Hatırlat sana kelebeklerden bahsedeceğim, ışığa sevdalı kelebeklerden...
Hızlı ya da aheste aheste, ama yeşermeye devam edecek dokunduğun her zerre. Ama en çok da beynimi yeşertmeni sevdim.
Diyorum ki; seni alıp kırlara götürsem, uçsuz bucaksız kırlara. Oradakiler var ya; hani şu benimkiler.
Seni çok merak ediyorlar, ben de zaten en çok onlara anlatmak istiyorum seni bir nefeste...

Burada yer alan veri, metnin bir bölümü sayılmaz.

/-- Settles O30: the child reached is internal, or a leaf with or without room. -/
theorem payloadBitWalksTree : Obligations.PayloadBitWalksTree := by
  refine ⟨rfl, fun s bit c hroot hc => ⟨fun hnode => ?_, fun sym f hnode => ?_⟩⟩
  · refine ⟨_, exec_bitInstr bit s, ?_⟩
    rw [State.payloadBit_internal hroot hc hnode]
    exact ⟨rfl, rfl, memKept_of_eq rfl rfl rfl, rfl⟩
  · obtain ⟨hfull, hbit⟩ | ⟨hroom, hbit⟩ := State.payloadBit_leaf hroot hc hnode
    · refine ⟨fun hroom => absurd hroom hfull.not_gt, fun _ => ?_⟩
      exact exists_raised_of_exec (exec_bitInstr bit s) hbit
    · refine ⟨fun _ => ⟨_, exec_bitInstr bit s, ?_⟩, fun hfull => absurd hroom hfull.not_gt⟩
      rw [hbit]
      exact ⟨Memory.read_write_same _ _ _, fun a ha => Memory.read_write_other _ _ _ _ ha, rfl, rfl, fun _ => rfl, rfl,
        rfl⟩

/-- Settles O32: the three entries and the two ends. -/
theorem decodeEntryAndEnd : Obligations.DecodeEntryAndEnd := by
  refine ⟨rfl, rfl, fun s hmoves hphase => ⟨fun henter hvalid => ?_, fun henter hvalid hbits => ?_,
    fun henter hvalid hbits => ?_, fun henter hrpos hcur => ?_, fun henter hrpos hcur => ?_⟩⟩
  · exact ⟨_, quietStep_of_plain hmoves fun _ => engineStep_dDec_entry hphase henter hvalid, ⟨rfl, rfl⟩, rfl⟩
  · exact ⟨_, quietStep_of_plain hmoves fun _ => engineStep_dDec_emptyTree hphase henter hvalid hbits, ⟨rfl, rfl⟩, rfl,
      rfl⟩
  · exact exists_raisedStep hmoves fun _ => engineStep_dDec_emptyTreeBits hphase henter hvalid hbits
  · exact ⟨_, quietStep_of_plain hmoves fun _ => engineStep_dDec_end hphase henter hrpos hcur, ⟨rfl, rfl⟩, rfl, rfl⟩
  · exact exists_raisedStep hmoves fun _ => engineStep_dDec_truncated hphase henter hrpos hcur

end Sys2Proof.Machine
end

section
/-! Proofs of the statements about the functional definitions (30_encoding.md, 41_tree_builder.md, 42_encoder.md). -/

namespace Sys2Proof.Machine

open scoped List

/-- Settles O53: `PTree.ser_length` with the one leaf every tree has. -/
theorem treeLengthByLeaves : Obligations.TreeLengthByLeaves := by
  intro tree
  have hlength := tree.ser_length
  exact ⟨tree.syms_length_pos, by omega⟩

/-- Settles O55: BuildTree's leaves are the byte values that occur. -/
theorem leavesArePresentBytes : Obligations.LeavesArePresentBytes := by
  intro input
  have hpresent (b : Byte) : occurrences input b ≠ 0 ↔ b ∈ input := by
    rw [occurrences, ← Nat.pos_iff_ne_zero, List.count_pos_iff]
  obtain ⟨hnone, habsent⟩ | ⟨tree, hbuild, hnodup, hleaves⟩ := buildTree_cases (occurrences input)
  · rw [hnone]
    exact List.eq_nil_iff_forall_not_mem.mpr fun b hb => (hpresent b).mpr hb (habsent b)
  · rw [hbuild]
    exact ⟨hnodup, fun b => (hleaves b).trans (hpresent b)⟩

/-! ### The order of the input (R172) -/

theorem occurrences_perm {a b : List Byte} (h : a ~ b) : occurrences a = occurrences b :=
  funext fun s => h.count_eq s

theorem payloadOf_length_perm (tree : PTree) {a b : List Byte} (h : a ~ b) :
    (payloadOf tree a).length = (payloadOf tree b).length :=
  (h.flatMap_right tree.codeOf).length_eq

theorem compressedBuffer_take (t b : Word) (region payload : List Byte) :
    (compressedBuffer t b region payload).take (8 + region.length) = toBE32 t ++ toBE32 b ++ region := by
  rw [compressedBuffer, List.take_append_of_le_length (by simp only [List.length_append, toBE32_length]; omega),
    List.take_of_length_le (by simp only [List.length_append, toBE32_length]; omega)]

/-- Settles O54: the tree is built from the counts, and the number of payload bits is a sum over the input. -/
theorem treeDependsOnFrequencies : Obligations.TreeDependsOnFrequencies := by
  intro a b hperm
  have hcounts := occurrences_perm hperm
  cases hbuild : buildTree (occurrences a) with
  | none =>
    rw [compress_of_no_tree hbuild, compress_of_no_tree (hcounts ▸ hbuild)]
    exact ⟨rfl, rfl, rfl, rfl⟩
  | some tree =>
    have hbits := payloadOf_length_perm tree hperm
    rw [compress_of_tree hbuild, compress_of_tree (hcounts ▸ hbuild)]
    refine ⟨rfl, hbits, rfl, ?_⟩
    rw [compressedBuffer_take, compressedBuffer_take, hbits]

/-! ### Prefix-free codes (R192, R193) -/

/-- Different leaves lie on different paths, and no path goes on beyond a leaf. -/
theorem PTree.path_not_prefix {tree : PTree} {a b : Byte} {p q : List Bool} (hab : a ≠ b) (ha : tree.path a = some p)
    (hb : tree.path b = some q) : ¬ p <+: q := by
  induction tree generalizing p q with
  | leaf sym => exact absurd ((PTree.path_leaf_cases ha).1.symm.trans (PTree.path_leaf_cases hb).1) hab
  | node l r ihl ihr =>
    obtain ⟨bit, p, rfl, hp⟩ := PTree.path_node_cases ha
    obtain ⟨bit', q, rfl, hq⟩ := PTree.path_node_cases hb
    rw [List.cons_prefix_cons]
    rintro ⟨rfl, hprefix⟩
    cases bit with
    | false => exact ihl hp hq hprefix
    | true => exact ihr hp hq hprefix

theorem PTree.mem_syms_of_path {tree : PTree} {s : Byte} {p : List Bool} (h : tree.path s = some p) : s ∈ tree.syms := by
  induction tree generalizing p with
  | leaf sym => exact List.mem_singleton.mpr (PTree.path_leaf_cases h).1.symm
  | node l r ihl ihr =>
    obtain ⟨bit, q, -, hq⟩ := PTree.path_node_cases h
    cases bit with
    | false => exact List.mem_append_left _ (ihl hq)
    | true => exact List.mem_append_right _ (ihr hq)

theorem PTree.codeOf_node {l r : PTree} {s : Byte} {p : List Bool} (h : (PTree.node l r).path s = some p) :
    (PTree.node l r).codeOf s = p := by
  rw [PTree.codeOf, h, Option.getD_some]

theorem PTree.codeOf_leaf (sym : Byte) : (PTree.leaf sym).codeOf sym = [false] := if_pos rfl

theorem PTree.codeOf_of_not_mem {tree : PTree} {s : Byte} (h : s ∉ tree.syms) : tree.codeOf s = [] := by
  cases tree with
  | leaf sym => exact if_neg fun heq => h (List.mem_singleton.mpr heq.symm)
  | node l r =>
    cases hpath : (PTree.node l r).path s with
    | none => rw [PTree.codeOf, hpath, Option.getD_none]
    | some p => exact absurd (PTree.mem_syms_of_path hpath) h

theorem PTree.codeOf_length_pos {tree : PTree} {s : Byte} (h : s ∈ tree.syms) : 0 < (tree.codeOf s).length := by
  cases tree with
  | leaf sym =>
    obtain rfl := List.mem_singleton.mp h
    rw [PTree.codeOf_leaf]
    exact Nat.zero_lt_one
  | node l r =>
    obtain ⟨p, hp⟩ := PTree.exists_path h
    obtain ⟨bit, q, rfl, -⟩ := PTree.path_node_cases hp
    rw [PTree.codeOf_node hp]
    exact Nat.succ_pos _

theorem PTree.codeOf_not_prefix {tree : PTree} {a b : Byte} (ha : a ∈ tree.syms) (hb : b ∈ tree.syms) (hab : a ≠ b) :
    ¬ tree.codeOf a <+: tree.codeOf b := by
  cases tree with
  | leaf sym => exact absurd ((List.mem_singleton.mp ha).trans (List.mem_singleton.mp hb).symm) hab
  | node l r =>
    obtain ⟨p, hp⟩ := PTree.exists_path ha
    obtain ⟨q, hq⟩ := PTree.exists_path hb
    rw [PTree.codeOf_node hp, PTree.codeOf_node hq]
    exact PTree.path_not_prefix hab hp hq

/-- Settles O56: the codes are the paths but in a one-leaf tree, whose leaf has no other to be compared with. -/
theorem codesArePrefixFree : Obligations.CodesArePrefixFree := by
  refine fun tree _ => ⟨fun _ _ => PTree.codeOf_not_prefix, fun _ => PTree.codeOf_length_pos, ?_,
    fun _ => PTree.codeOf_of_not_mem⟩
  rintro a rfl
  exact PTree.codeOf_leaf a

end Sys2Proof.Machine
end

Aslında sadece koklamaktan haberdar olduğunu söylesem onlara yeter, gerisini anlarlar zaten.
''Kokuları yoktur ki'' derler ya onlar için, kokularını duyabilecek birini getirdiğimi bilirler.
Oysa ki cılız bedenlerine rağmen kokuları değil, korkuları yoktur onların, tıpkı benim gibi...
Sonra sizi yalnız bırakırım, birlikte beni çekiştirirsiniz.
İster misin?
İster misin? diye soracağım o kadar çok şey varki sana...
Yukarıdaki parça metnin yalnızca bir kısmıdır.